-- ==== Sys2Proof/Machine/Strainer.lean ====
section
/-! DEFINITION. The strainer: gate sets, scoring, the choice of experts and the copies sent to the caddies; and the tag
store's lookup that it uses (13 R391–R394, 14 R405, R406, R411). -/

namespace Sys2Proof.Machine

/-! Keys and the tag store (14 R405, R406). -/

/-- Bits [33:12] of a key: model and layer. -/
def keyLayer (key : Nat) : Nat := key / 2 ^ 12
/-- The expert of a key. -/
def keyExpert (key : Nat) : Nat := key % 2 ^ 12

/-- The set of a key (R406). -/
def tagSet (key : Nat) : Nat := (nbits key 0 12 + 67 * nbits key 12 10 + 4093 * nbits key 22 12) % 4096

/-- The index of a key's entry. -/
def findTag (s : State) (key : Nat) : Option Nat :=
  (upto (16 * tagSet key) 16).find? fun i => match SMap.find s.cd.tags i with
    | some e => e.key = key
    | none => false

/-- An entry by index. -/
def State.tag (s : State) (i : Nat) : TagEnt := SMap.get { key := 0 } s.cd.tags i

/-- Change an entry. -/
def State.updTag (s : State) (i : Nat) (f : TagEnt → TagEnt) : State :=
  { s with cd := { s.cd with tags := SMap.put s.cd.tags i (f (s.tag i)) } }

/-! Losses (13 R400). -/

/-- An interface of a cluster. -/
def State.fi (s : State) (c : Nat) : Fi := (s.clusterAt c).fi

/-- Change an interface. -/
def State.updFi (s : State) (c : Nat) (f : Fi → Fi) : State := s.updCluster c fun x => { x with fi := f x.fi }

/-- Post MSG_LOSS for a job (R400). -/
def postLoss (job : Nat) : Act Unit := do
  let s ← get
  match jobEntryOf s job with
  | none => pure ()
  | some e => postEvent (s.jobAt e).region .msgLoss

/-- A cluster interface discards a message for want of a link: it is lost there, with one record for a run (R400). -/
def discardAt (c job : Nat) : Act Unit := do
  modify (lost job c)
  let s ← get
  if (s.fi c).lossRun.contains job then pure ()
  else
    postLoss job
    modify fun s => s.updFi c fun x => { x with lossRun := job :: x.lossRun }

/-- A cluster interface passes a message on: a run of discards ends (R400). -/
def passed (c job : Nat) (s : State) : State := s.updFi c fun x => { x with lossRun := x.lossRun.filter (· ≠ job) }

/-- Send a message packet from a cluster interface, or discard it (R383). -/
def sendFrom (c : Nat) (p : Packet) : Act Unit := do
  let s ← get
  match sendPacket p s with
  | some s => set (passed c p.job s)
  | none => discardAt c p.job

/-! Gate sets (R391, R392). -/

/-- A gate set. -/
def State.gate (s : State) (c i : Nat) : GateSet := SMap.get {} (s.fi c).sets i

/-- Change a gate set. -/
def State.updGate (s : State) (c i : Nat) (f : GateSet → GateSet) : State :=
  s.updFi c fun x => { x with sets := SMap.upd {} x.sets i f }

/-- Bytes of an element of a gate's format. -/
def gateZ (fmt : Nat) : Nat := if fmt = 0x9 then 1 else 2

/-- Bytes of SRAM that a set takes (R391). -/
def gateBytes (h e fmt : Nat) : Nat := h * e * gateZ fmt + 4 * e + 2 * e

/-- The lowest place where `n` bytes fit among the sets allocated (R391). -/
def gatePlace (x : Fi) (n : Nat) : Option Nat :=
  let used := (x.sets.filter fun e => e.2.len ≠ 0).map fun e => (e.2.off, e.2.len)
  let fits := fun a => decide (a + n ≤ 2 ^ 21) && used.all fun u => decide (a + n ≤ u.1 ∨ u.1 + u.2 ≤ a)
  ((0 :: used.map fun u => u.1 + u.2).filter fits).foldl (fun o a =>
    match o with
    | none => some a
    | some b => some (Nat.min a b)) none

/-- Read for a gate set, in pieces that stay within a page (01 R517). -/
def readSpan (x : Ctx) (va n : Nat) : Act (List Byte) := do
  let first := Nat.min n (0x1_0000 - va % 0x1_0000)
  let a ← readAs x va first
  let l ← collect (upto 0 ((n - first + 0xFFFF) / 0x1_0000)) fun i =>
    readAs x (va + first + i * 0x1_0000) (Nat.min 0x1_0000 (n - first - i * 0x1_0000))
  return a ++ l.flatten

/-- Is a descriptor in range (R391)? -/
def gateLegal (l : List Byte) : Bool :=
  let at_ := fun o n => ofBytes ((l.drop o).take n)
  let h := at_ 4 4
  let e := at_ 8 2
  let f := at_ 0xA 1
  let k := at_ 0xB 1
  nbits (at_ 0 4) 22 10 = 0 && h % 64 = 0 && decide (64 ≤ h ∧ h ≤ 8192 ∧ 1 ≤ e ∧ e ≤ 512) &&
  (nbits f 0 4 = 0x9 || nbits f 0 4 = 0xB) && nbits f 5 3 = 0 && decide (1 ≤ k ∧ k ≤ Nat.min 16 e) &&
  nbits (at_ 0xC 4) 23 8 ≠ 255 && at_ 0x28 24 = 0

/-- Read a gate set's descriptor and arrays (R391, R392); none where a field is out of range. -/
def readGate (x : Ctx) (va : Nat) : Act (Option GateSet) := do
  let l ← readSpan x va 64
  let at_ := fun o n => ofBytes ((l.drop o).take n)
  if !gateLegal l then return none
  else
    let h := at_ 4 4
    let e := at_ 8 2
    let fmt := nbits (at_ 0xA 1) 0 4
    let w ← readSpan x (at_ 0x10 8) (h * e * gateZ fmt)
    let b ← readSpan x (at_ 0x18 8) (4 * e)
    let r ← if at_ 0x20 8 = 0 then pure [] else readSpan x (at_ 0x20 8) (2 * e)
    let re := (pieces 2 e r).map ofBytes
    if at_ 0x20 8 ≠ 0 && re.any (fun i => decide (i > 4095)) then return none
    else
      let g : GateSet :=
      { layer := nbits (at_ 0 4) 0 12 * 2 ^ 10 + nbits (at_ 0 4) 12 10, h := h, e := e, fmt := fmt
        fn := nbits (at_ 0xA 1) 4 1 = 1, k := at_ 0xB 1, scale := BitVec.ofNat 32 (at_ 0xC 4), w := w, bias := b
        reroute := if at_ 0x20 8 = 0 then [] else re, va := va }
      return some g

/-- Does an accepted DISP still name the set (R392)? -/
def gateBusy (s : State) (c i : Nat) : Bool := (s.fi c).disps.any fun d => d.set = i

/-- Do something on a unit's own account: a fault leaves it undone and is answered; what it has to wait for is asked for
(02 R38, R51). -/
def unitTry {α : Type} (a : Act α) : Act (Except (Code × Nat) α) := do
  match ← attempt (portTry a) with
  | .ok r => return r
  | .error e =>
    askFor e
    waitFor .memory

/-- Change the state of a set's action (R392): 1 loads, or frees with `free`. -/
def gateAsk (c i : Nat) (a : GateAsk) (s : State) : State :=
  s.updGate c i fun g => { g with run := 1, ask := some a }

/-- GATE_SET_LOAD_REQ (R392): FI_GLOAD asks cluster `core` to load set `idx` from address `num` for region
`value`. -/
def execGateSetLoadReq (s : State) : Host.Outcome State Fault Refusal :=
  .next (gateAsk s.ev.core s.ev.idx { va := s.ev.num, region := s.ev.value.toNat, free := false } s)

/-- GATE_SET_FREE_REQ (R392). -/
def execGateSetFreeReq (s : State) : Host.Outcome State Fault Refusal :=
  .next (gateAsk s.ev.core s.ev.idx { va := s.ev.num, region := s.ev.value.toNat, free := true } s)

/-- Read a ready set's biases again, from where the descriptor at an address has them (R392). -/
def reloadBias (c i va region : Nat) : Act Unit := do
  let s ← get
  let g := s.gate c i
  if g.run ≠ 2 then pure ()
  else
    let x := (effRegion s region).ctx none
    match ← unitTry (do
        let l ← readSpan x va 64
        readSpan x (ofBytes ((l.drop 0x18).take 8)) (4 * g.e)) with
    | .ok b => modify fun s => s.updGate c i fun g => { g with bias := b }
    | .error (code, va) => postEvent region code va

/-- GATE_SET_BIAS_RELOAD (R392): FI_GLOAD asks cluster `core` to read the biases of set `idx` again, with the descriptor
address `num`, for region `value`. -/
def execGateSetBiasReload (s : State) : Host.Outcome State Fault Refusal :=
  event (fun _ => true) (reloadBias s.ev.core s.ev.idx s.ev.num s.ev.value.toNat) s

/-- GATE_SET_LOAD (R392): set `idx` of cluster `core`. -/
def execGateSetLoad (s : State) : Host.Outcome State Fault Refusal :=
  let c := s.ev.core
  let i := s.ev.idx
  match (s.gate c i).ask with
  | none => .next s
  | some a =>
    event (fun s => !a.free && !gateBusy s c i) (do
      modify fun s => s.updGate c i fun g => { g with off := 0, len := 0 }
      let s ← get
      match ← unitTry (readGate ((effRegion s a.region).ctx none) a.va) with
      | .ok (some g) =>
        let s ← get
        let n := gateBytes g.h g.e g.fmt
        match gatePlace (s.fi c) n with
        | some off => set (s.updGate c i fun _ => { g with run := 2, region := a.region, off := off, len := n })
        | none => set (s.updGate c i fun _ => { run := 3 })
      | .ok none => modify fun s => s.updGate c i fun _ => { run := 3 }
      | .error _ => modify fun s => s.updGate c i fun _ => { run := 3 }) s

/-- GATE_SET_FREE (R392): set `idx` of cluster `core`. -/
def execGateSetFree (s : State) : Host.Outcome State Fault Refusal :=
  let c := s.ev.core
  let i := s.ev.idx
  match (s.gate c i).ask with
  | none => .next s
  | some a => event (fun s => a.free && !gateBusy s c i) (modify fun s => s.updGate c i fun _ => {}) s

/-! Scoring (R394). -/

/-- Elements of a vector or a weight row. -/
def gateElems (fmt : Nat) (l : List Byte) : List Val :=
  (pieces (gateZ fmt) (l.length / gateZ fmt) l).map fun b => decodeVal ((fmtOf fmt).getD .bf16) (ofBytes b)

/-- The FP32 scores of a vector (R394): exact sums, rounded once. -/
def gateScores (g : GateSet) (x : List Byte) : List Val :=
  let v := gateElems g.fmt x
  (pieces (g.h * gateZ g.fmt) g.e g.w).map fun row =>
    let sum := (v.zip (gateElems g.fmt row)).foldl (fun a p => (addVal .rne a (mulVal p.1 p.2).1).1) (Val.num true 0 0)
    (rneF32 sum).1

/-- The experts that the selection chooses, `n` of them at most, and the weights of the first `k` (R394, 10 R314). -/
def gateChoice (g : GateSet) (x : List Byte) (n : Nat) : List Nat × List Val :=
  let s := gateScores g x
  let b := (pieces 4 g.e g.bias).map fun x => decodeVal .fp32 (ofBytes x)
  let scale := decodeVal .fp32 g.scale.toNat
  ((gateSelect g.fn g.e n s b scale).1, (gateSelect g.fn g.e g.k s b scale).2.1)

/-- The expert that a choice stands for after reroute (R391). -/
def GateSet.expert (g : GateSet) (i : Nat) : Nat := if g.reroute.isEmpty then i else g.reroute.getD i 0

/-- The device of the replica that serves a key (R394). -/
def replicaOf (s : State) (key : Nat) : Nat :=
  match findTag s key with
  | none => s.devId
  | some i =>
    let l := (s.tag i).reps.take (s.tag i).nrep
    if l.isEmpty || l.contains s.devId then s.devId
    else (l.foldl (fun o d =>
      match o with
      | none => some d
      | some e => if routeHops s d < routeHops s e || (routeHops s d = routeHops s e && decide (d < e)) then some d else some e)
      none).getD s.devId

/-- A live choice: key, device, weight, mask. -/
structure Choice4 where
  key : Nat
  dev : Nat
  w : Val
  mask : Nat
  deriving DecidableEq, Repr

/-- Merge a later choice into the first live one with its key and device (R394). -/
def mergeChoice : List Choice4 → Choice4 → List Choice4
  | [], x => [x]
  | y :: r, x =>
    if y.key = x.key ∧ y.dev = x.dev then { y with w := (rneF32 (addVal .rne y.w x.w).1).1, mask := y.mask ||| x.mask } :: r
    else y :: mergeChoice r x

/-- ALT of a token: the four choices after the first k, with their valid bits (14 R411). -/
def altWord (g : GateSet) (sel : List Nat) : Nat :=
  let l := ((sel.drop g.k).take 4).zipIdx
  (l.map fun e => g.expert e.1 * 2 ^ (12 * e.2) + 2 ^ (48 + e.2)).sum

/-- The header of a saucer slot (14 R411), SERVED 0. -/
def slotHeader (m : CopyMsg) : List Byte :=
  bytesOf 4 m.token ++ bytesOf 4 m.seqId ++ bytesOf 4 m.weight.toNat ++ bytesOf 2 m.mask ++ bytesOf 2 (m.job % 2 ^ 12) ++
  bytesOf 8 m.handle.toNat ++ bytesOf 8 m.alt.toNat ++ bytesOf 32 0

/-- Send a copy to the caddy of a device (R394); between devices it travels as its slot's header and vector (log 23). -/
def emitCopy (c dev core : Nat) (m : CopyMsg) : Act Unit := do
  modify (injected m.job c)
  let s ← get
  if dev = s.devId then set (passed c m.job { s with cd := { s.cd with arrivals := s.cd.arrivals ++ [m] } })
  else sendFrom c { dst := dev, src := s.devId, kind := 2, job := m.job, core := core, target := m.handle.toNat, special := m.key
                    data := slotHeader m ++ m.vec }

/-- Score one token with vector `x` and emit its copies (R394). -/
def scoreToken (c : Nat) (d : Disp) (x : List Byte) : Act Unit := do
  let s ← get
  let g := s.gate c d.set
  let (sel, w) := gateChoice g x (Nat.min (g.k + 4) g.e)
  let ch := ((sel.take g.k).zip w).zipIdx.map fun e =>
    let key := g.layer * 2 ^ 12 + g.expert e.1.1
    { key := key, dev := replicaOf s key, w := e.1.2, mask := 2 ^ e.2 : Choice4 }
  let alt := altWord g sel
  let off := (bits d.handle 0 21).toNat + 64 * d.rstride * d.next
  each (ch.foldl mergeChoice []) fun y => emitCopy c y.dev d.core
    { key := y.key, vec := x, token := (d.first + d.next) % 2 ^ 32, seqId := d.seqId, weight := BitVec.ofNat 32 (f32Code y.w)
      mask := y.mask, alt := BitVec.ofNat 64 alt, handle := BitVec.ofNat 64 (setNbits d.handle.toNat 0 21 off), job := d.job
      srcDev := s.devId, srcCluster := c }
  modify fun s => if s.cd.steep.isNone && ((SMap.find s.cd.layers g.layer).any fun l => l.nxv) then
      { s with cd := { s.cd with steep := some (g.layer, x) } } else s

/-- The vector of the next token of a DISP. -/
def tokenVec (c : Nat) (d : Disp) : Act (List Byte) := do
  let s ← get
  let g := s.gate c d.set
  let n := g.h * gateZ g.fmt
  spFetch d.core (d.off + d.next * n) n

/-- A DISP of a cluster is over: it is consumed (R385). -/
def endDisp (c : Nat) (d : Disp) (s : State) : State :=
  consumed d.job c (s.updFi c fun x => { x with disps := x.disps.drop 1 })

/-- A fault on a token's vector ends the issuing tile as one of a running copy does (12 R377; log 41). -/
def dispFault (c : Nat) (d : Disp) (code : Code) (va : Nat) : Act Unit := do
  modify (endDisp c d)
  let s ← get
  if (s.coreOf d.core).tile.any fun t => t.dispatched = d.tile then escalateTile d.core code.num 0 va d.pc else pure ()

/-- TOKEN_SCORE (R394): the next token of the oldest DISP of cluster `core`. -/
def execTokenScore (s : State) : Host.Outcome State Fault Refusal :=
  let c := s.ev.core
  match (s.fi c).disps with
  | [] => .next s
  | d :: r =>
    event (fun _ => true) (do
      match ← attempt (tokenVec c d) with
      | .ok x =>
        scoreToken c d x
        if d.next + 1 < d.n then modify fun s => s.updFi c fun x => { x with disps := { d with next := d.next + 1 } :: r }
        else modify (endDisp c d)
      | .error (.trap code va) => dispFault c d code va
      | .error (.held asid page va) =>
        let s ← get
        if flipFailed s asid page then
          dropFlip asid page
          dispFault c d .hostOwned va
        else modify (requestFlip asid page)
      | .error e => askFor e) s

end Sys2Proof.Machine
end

.....

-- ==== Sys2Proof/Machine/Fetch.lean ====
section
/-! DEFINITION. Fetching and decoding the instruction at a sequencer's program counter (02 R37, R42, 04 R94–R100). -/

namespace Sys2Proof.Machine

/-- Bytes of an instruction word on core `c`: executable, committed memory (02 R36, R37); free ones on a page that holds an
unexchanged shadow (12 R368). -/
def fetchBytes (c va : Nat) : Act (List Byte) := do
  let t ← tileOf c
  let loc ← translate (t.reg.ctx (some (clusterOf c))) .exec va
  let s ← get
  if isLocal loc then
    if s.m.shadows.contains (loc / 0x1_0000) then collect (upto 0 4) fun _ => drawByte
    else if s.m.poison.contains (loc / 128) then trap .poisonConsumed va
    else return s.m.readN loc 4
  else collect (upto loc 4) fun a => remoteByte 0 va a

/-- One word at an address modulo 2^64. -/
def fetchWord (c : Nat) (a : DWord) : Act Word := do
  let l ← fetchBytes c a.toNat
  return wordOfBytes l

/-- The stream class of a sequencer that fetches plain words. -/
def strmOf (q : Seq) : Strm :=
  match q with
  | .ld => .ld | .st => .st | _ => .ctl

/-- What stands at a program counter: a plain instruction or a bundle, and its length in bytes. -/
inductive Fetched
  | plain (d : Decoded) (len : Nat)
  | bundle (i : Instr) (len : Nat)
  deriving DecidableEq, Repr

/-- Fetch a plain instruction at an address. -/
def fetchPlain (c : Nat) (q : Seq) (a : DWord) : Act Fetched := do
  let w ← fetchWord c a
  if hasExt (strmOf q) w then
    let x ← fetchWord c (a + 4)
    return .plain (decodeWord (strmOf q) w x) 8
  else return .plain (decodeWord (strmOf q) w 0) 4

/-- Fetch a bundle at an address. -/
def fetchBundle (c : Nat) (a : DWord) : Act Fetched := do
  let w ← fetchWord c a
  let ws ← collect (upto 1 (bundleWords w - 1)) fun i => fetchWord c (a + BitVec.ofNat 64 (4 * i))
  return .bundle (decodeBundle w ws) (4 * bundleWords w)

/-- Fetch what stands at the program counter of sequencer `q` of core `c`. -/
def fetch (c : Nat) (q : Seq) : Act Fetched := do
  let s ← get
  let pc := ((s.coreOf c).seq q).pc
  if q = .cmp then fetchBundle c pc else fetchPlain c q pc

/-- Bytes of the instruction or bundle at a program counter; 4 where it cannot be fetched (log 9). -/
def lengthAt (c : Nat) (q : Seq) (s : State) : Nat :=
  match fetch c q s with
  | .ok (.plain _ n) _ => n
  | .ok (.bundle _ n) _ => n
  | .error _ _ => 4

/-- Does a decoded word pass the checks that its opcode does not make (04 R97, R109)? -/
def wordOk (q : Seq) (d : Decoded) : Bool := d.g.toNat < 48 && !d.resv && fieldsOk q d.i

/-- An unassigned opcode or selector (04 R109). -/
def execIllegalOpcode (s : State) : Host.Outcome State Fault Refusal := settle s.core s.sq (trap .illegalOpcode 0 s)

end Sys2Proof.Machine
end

.....

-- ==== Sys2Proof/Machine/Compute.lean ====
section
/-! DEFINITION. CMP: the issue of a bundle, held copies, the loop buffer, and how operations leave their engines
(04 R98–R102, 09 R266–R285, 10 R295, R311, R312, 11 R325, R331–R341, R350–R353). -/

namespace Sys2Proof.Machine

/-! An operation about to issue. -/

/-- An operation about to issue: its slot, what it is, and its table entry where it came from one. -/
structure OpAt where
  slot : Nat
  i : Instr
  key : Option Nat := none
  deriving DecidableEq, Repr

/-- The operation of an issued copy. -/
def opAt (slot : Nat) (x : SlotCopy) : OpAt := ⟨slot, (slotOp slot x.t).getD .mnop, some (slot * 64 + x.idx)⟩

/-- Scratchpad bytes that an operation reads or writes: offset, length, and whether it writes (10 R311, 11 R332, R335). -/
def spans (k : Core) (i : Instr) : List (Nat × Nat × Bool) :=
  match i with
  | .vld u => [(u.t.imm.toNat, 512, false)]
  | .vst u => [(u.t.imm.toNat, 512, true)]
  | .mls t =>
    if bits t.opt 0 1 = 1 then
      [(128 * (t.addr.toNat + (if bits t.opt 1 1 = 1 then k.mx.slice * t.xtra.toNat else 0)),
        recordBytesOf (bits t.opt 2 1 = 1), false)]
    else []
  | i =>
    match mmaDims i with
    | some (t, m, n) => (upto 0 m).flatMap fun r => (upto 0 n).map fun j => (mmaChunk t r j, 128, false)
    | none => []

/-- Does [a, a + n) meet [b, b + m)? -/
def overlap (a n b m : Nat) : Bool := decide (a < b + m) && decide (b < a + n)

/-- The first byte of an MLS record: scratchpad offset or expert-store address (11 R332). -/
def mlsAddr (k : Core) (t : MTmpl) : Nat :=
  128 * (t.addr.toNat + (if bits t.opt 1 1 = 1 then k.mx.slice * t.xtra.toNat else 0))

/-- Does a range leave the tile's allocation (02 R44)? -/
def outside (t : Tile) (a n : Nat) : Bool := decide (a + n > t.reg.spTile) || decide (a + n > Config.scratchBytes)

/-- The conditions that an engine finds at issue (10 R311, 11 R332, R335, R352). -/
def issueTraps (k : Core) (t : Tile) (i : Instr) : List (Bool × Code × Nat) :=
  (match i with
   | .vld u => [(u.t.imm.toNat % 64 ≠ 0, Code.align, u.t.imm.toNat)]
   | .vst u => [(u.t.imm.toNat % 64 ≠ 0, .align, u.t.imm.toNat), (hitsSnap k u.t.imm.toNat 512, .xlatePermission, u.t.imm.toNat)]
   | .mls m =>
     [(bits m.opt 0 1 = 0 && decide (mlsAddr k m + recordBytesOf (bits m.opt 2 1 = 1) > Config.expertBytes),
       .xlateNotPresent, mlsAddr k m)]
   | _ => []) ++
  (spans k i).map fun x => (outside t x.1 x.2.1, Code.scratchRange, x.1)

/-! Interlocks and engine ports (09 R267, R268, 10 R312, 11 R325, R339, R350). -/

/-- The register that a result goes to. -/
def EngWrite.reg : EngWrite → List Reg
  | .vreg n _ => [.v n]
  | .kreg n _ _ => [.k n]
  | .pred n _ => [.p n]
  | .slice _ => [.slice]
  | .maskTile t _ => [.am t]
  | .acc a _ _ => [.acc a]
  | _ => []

.....

> _Task prompt_: In the listing above, find the line with "def mergeChoice : List" and the line with "else y :: mergeChoice r x". Output those two lines and every line between them, exactly as written.

> _Solution_:
def mergeChoice : List Choice4 → Choice4 → List Choice4
  | [], x => [x]
  | y :: r, x =>
    if y.key = x.key ∧ y.dev = x.dev then { y with w := (rneF32 (addVal .rne y.w x.w).1).1, mask := y.mask ||| x.mask } :: r
    else y :: mergeChoice r x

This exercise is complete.